What you need to do.
Please repeat the lines below exactly. Begin with the line containing "ring := rfl" and go on through the line containing "have e := h.roll a b".
☆ ☆ ☆
-- ==== Sys2Proof/Laws/Settle.lean ====
section
/-! SUPPORT. What REACT's judging of an event, and the hand-over and mode entries it can bring about, do to the
state: said once, as a relation between the state before and the state after. -/
set_option Elab.async false
namespace Sys2Proof.Machine

/-- A reaction entry's written fields: its state and its remaining cycles apart (R182). -/
def bare (e : ReactEntry) : ReactEntry := { e with state := .idle, remaining := 0 }

/-- One set-map record is still there after, with the reject reasons it had. -/
def recordStays (x : SetRec) (l : List SetRec) : Prop :=
  ∃ y ∈ l, y.serial = x.serial ∧ ∀ i, x.rejects.getLsbD i = true → y.rejects.getLsbD i = true

/-- What hand-over, the mode entries a reaction asks for, and REACT's judging leave, from `s` to `t`. -/
structure Evolves (s t : State) : Prop where
  flags : flagsGrow s t
  conds : ∀ c, c ≠ .planEmpty → c ≠ .pressureLow → c ≠ .faultLatched → t.cond c = s.cond c
  fold : t.fold = { s.fold with seg := t.fold.seg }
  heat : t.heat = { s.heat with classes := t.heat.classes }
  roll : s.roll.state ≠ .armed → s.roll.state ≠ .prepare → t.roll = s.roll
  records : ∀ x ∈ s.plan.setMap, recordStays x t.plan.setMap
  mode : t.mode = s.mode ∧ t.gov = s.gov ∨
    moving s ∧ (∃ i, t.mode = { mode := .halting, step := 0, cause := .reaction i }) ∧ t.gov = govZero s.gov ∨
    (s.mode.mode = .run ∨ s.mode.mode = .drain) ∧ t.mode = { s.mode with mode := .hold } ∧ t.gov = s.gov
  entries : t.react.entries.map bare = s.react.entries.map bare
  ring : t.ring = s.ring
  sig : t.sig = s.sig
  pos : t.pos = s.pos
  table : t.table = s.table

theorem recordStays_refl {x : SetRec} {l : List SetRec} (h : x ∈ l) : recordStays x l := ⟨x, h, rfl, fun _ h => h⟩

namespace Evolves

theorem refl (s : State) : Evolves s s where
  flags := flagsGrow_refl s
  conds _ _ _ _ := rfl
  fold := rfl
  heat := rfl
  roll _ _ := rfl
  records _ h := recordStays_refl h
  mode := .inl ⟨rfl, rfl⟩
  entries := rfl
  ring := rfl
  sig := rfl
  pos := rfl
  table := rfl

theorem trans {s t u : State} (h : Evolves s t) (k : Evolves t u) : Evolves s u where
  flags := flagsGrow_trans h.flags k.flags
  conds c a b d := (k.conds c a b d).trans (h.conds c a b d)
  fold := by rw [k.fold, h.fold]
  heat := by rw [k.heat, h.heat]
  roll a b := by
    have e := h.roll a b
    rw [k.roll (by rw [e]; exact a) (by rw [e]; exact b), e]
  records x hx := by
    obtain ⟨y, hy, e, f⟩ := h.records x hx
    obtain ⟨z, hz, e', f'⟩ := k.records y hy
    exact ⟨z, hz, e'.trans e, fun i hi => f' i (f i hi)⟩
  mode := by
    rcases h.mode with ⟨m, g⟩ | ⟨m, ⟨i, x⟩, g⟩ | ⟨m, x, g⟩
    · rcases k.mode with ⟨m', g'⟩ | ⟨m', x', g'⟩ | ⟨m', x', g'⟩
      · exact .inl ⟨m'.trans m, g'.trans g⟩
      · exact .inr (.inl ⟨by unfold moving at *; rwa [← m], x', by rw [g', g]⟩)
      · exact .inr (.inr ⟨by rwa [← m], by rw [x', m], by rw [g', g]⟩)
    · rcases k.mode with ⟨m', g'⟩ | ⟨m', x', g'⟩ | ⟨m', x', g'⟩
      · exact .inr (.inl ⟨m, ⟨i, m'.trans x⟩, g'.trans g⟩)
      · exact absurd (by rw [x] : t.mode.mode = .halting) m'.2
      · rw [x] at m'; simp at m'
    · rcases k.mode with ⟨m', g'⟩ | ⟨m', x', g'⟩ | ⟨m', x', g'⟩
      · exact .inr (.inr ⟨m, m'.trans x, g'.trans g⟩)
      · refine .inr (.inl ⟨?_, x', by rw [g', g]⟩)
        unfold moving
        rcases m with m | m <;> simp [m]
      · rw [x] at m'; simp at m'
  entries := k.entries.trans h.entries
  ring := k.ring.trans h.ring
  sig := k.sig.trans h.sig
  pos := k.pos.trans h.pos
  table := k.table.trans h.table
☆ ☆ ☆
Solution for this problem.
  ring := rfl
  sig := rfl
  pos := rfl
  table := rfl

theorem trans {s t u : State} (h : Evolves s t) (k : Evolves t u) : Evolves s u where
  flags := flagsGrow_trans h.flags k.flags
  conds c a b d := (k.conds c a b d).trans (h.conds c a b d)
  fold := by rw [k.fold, h.fold]
  heat := by rw [k.heat, h.heat]
  roll a b := by
    have e := h.roll a b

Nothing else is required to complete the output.